What is needed: Two lines mark the range in the entries below: the one holding "Tab (List Nat)" and the one holding "profPin : Nat × Nat". Set down those two and all lines between them, exactly.

*** Begin section ***

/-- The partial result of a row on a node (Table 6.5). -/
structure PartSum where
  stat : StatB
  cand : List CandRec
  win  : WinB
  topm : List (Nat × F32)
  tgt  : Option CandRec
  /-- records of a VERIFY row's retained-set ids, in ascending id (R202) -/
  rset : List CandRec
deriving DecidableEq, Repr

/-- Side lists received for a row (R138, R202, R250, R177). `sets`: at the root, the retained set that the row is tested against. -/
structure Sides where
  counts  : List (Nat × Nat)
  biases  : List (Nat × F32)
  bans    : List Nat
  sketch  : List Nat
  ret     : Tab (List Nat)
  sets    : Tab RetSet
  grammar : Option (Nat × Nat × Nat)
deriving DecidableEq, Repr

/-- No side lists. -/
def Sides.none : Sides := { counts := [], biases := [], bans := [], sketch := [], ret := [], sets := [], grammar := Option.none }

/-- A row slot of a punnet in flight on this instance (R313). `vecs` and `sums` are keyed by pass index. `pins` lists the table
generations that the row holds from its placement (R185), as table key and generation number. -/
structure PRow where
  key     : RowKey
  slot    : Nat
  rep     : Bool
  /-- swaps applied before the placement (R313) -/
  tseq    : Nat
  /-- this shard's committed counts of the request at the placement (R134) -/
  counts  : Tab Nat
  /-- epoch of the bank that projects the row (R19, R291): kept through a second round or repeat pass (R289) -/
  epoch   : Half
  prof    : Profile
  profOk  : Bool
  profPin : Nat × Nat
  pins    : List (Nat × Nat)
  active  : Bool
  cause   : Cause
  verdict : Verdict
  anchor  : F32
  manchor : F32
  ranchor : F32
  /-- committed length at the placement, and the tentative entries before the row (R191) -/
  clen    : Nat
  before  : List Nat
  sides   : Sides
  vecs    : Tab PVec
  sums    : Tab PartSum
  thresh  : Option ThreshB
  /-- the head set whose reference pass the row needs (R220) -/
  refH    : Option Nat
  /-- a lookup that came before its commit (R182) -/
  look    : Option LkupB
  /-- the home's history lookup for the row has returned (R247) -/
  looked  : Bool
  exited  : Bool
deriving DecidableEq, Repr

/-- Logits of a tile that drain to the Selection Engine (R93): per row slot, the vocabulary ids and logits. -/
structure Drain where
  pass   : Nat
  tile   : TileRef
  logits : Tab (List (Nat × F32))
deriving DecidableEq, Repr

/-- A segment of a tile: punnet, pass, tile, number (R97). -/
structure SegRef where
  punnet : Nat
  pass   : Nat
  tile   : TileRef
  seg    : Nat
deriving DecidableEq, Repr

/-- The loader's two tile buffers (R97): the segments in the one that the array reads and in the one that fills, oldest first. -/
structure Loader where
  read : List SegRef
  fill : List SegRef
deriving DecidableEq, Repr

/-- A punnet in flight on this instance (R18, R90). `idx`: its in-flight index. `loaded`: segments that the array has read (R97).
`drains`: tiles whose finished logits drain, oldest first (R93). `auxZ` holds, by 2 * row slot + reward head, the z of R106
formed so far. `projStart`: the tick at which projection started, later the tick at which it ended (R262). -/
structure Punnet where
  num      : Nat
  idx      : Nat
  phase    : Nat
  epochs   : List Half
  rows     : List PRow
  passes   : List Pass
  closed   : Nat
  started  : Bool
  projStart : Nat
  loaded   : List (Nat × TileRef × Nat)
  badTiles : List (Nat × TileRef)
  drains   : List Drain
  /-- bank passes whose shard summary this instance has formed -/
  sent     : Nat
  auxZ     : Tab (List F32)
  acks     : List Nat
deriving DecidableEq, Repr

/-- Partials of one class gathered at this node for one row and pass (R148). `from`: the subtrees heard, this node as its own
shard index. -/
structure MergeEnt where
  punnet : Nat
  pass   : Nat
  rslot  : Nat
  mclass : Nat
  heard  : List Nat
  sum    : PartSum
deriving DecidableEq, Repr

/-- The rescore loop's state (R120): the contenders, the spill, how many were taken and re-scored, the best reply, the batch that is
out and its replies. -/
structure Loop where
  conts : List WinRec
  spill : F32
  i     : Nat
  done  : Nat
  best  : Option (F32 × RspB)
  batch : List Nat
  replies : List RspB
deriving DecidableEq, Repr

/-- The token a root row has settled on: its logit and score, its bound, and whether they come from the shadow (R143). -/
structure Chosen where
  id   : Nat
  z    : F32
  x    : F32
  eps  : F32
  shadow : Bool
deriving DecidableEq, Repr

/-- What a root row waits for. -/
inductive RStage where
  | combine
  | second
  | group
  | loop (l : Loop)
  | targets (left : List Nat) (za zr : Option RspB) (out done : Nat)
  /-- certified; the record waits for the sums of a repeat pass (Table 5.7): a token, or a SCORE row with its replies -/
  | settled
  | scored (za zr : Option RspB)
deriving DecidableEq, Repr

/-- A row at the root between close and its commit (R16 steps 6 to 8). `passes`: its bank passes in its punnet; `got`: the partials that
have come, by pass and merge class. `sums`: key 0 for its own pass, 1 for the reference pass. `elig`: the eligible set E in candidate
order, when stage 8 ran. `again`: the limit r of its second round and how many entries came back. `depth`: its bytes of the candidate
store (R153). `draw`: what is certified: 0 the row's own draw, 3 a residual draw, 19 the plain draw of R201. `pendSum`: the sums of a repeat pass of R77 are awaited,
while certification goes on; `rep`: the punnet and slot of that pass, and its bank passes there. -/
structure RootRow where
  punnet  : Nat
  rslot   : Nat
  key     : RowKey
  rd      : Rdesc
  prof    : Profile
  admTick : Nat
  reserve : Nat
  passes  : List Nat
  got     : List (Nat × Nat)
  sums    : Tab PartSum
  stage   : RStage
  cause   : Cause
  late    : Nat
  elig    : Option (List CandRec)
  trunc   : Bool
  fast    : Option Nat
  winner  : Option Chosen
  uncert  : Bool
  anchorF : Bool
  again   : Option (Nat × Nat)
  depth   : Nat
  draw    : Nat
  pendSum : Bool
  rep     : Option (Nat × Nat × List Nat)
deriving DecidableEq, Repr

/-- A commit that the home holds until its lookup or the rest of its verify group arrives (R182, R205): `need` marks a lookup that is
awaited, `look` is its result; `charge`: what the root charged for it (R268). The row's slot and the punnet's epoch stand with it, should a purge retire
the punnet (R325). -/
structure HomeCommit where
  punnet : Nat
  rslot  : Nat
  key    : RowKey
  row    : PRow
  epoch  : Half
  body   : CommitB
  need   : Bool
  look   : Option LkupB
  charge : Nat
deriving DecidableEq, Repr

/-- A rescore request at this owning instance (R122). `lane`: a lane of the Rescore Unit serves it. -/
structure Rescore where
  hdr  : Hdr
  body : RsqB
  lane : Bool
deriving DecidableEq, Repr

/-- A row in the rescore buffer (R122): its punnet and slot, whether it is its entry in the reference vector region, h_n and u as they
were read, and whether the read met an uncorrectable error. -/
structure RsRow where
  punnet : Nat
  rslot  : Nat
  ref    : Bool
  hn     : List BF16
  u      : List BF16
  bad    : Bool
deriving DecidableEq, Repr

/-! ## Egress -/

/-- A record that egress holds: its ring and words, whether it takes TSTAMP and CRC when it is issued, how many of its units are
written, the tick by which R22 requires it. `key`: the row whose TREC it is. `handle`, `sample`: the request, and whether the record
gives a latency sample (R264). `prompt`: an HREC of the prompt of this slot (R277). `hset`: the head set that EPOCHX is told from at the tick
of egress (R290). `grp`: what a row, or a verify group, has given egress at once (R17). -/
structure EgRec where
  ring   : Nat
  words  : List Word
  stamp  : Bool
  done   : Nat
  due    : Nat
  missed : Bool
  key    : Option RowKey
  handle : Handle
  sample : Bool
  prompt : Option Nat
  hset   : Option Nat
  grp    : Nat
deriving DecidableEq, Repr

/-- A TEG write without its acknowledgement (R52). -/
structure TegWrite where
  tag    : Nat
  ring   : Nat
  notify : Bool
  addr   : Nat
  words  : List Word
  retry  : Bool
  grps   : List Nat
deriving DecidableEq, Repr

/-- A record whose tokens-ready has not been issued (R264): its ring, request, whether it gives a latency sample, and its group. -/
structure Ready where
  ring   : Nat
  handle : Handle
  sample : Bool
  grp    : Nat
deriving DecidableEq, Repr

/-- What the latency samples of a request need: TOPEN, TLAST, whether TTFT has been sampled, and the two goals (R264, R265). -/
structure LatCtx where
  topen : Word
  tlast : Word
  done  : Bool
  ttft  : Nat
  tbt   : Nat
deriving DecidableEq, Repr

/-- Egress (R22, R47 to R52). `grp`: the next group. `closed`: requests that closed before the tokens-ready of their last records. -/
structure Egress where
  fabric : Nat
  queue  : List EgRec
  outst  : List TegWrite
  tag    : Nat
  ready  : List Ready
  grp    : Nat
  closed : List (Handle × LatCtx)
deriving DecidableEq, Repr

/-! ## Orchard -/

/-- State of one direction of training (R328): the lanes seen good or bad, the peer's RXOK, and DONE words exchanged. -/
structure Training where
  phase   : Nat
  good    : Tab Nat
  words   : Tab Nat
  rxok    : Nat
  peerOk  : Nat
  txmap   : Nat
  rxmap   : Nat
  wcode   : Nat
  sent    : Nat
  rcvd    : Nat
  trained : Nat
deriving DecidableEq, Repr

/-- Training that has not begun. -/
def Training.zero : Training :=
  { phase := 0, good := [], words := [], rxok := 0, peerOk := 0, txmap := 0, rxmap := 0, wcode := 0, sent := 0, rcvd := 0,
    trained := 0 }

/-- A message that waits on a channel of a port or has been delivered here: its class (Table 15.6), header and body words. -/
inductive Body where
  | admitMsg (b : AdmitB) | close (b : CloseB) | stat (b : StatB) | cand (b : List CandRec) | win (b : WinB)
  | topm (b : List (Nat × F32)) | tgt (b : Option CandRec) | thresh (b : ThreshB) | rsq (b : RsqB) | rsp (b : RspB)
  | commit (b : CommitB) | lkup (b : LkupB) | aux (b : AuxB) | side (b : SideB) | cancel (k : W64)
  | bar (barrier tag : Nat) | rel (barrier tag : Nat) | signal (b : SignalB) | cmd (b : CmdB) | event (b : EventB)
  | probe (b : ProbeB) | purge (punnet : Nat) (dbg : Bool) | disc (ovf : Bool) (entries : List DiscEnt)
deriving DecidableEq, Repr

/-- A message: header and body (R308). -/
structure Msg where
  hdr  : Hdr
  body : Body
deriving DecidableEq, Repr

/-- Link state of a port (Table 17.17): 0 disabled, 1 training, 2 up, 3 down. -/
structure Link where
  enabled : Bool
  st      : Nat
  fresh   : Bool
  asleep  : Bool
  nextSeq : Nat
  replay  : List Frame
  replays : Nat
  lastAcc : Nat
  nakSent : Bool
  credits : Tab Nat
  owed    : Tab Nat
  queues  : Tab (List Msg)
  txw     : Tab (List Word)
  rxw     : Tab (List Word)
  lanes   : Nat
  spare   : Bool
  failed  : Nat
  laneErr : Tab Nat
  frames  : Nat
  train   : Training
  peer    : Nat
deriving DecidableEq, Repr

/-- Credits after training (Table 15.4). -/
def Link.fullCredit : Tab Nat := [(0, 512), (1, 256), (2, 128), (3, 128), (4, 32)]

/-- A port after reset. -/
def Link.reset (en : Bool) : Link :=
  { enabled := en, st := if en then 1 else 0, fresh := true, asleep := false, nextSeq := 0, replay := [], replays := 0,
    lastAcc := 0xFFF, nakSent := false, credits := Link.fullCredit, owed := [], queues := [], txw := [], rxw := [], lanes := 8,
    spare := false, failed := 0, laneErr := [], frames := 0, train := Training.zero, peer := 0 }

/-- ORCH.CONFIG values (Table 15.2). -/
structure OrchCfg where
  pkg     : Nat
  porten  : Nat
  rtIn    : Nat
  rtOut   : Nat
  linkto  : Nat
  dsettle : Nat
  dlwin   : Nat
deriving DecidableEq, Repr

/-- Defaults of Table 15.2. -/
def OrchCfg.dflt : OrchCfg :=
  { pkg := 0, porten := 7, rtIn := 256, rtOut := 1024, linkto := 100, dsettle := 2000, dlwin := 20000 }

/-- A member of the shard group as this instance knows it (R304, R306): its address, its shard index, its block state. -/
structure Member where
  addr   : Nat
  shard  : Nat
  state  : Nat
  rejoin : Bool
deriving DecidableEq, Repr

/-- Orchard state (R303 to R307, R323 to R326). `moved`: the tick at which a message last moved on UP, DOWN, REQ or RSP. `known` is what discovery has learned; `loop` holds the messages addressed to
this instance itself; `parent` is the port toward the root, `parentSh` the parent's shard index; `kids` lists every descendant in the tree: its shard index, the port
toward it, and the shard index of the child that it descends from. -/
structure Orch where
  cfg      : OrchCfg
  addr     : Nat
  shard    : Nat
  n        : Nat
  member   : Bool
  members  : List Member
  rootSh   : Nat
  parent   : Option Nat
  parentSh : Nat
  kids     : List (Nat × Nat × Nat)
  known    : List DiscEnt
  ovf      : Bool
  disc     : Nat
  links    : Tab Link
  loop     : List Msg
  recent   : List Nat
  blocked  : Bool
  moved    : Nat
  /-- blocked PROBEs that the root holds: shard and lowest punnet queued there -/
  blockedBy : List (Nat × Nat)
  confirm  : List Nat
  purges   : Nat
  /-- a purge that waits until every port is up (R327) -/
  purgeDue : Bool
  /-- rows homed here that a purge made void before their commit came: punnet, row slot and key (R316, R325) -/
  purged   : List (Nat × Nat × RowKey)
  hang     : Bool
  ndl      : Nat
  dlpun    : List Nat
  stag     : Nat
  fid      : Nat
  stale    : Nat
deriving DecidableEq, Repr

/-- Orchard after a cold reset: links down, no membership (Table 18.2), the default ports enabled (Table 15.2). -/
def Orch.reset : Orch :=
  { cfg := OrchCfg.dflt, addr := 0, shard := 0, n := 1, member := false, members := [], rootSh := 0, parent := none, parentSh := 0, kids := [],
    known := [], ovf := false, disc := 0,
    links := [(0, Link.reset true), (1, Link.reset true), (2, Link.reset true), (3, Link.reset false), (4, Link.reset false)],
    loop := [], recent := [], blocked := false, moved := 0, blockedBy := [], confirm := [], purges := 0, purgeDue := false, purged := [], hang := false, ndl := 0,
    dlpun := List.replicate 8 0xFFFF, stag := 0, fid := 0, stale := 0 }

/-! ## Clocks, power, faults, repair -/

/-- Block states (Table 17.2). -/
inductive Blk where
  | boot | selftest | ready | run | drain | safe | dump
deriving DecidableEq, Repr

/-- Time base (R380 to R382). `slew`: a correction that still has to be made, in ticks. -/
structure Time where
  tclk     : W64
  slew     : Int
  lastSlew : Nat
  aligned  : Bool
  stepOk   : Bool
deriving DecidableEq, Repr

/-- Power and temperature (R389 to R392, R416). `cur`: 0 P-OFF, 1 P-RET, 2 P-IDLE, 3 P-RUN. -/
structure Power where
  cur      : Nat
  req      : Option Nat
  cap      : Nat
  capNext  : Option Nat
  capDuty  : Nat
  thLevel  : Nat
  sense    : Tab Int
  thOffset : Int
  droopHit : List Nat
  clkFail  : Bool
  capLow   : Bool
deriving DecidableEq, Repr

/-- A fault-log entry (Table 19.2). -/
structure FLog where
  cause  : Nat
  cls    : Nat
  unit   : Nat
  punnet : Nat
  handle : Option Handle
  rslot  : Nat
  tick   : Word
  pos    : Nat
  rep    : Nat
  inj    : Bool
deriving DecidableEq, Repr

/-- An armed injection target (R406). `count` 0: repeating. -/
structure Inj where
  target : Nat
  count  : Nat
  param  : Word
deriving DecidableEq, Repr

*** End section ***
*** Begin section ***

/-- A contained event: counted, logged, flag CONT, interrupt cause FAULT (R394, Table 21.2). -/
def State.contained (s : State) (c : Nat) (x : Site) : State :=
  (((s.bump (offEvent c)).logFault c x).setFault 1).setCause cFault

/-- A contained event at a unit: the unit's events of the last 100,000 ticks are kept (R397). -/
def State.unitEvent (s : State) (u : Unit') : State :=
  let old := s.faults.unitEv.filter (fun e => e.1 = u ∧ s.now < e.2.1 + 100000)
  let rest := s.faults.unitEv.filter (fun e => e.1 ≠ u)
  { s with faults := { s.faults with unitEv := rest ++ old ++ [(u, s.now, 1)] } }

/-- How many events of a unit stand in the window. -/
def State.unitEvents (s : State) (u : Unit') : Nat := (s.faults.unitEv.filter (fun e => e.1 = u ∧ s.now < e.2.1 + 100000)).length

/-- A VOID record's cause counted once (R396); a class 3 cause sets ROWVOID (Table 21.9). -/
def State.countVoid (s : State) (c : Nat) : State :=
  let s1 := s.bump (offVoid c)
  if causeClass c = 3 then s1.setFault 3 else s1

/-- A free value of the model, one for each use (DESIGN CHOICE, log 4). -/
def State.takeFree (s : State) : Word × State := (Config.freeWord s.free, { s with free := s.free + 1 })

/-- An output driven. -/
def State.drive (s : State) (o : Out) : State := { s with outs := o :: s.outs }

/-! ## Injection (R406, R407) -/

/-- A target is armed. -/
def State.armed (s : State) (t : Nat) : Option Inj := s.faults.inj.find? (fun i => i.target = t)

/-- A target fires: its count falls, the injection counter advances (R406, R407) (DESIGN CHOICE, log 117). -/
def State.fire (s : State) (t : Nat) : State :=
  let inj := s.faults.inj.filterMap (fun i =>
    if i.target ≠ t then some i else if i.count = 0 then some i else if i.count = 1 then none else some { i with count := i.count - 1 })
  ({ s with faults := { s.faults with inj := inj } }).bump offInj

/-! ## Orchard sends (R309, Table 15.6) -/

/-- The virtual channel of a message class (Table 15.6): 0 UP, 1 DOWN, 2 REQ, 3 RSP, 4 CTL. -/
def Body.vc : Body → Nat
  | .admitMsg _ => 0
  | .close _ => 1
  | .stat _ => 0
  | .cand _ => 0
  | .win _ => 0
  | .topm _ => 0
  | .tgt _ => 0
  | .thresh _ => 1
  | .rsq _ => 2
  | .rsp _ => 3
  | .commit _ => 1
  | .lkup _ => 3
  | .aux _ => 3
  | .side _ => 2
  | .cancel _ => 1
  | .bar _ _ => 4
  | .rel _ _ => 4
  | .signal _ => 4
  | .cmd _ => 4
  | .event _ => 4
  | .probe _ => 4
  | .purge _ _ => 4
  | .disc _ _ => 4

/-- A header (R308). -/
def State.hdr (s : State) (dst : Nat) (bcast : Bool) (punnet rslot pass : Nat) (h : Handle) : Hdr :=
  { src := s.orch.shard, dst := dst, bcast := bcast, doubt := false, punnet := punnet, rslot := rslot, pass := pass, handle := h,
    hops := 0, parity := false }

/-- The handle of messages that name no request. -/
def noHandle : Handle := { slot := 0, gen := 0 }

*** End section ***

Solution to the problem:
  ret     : Tab (List Nat)
  sets    : Tab RetSet
  grammar : Option (Nat × Nat × Nat)
deriving DecidableEq, Repr

/-- No side lists. -/
def Sides.none : Sides := { counts := [], biases := [], bans := [], sketch := [], ret := [], sets := [], grammar := Option.none }

/-- A row slot of a punnet in flight on this instance (R313). `vecs` and `sums` are keyed by pass index. `pins` lists the table
generations that the row holds from its placement (R185), as table key and generation number. -/
structure PRow where
  key     : RowKey
  slot    : Nat
  rep     : Bool
  /-- swaps applied before the placement (R313) -/
  tseq    : Nat
  /-- this shard's committed counts of the request at the placement (R134) -/
  counts  : Tab Nat
  /-- epoch of the bank that projects the row (R19, R291): kept through a second round or repeat pass (R289) -/
  epoch   : Half
  prof    : Profile
  profOk  : Bool
  profPin : Nat × Nat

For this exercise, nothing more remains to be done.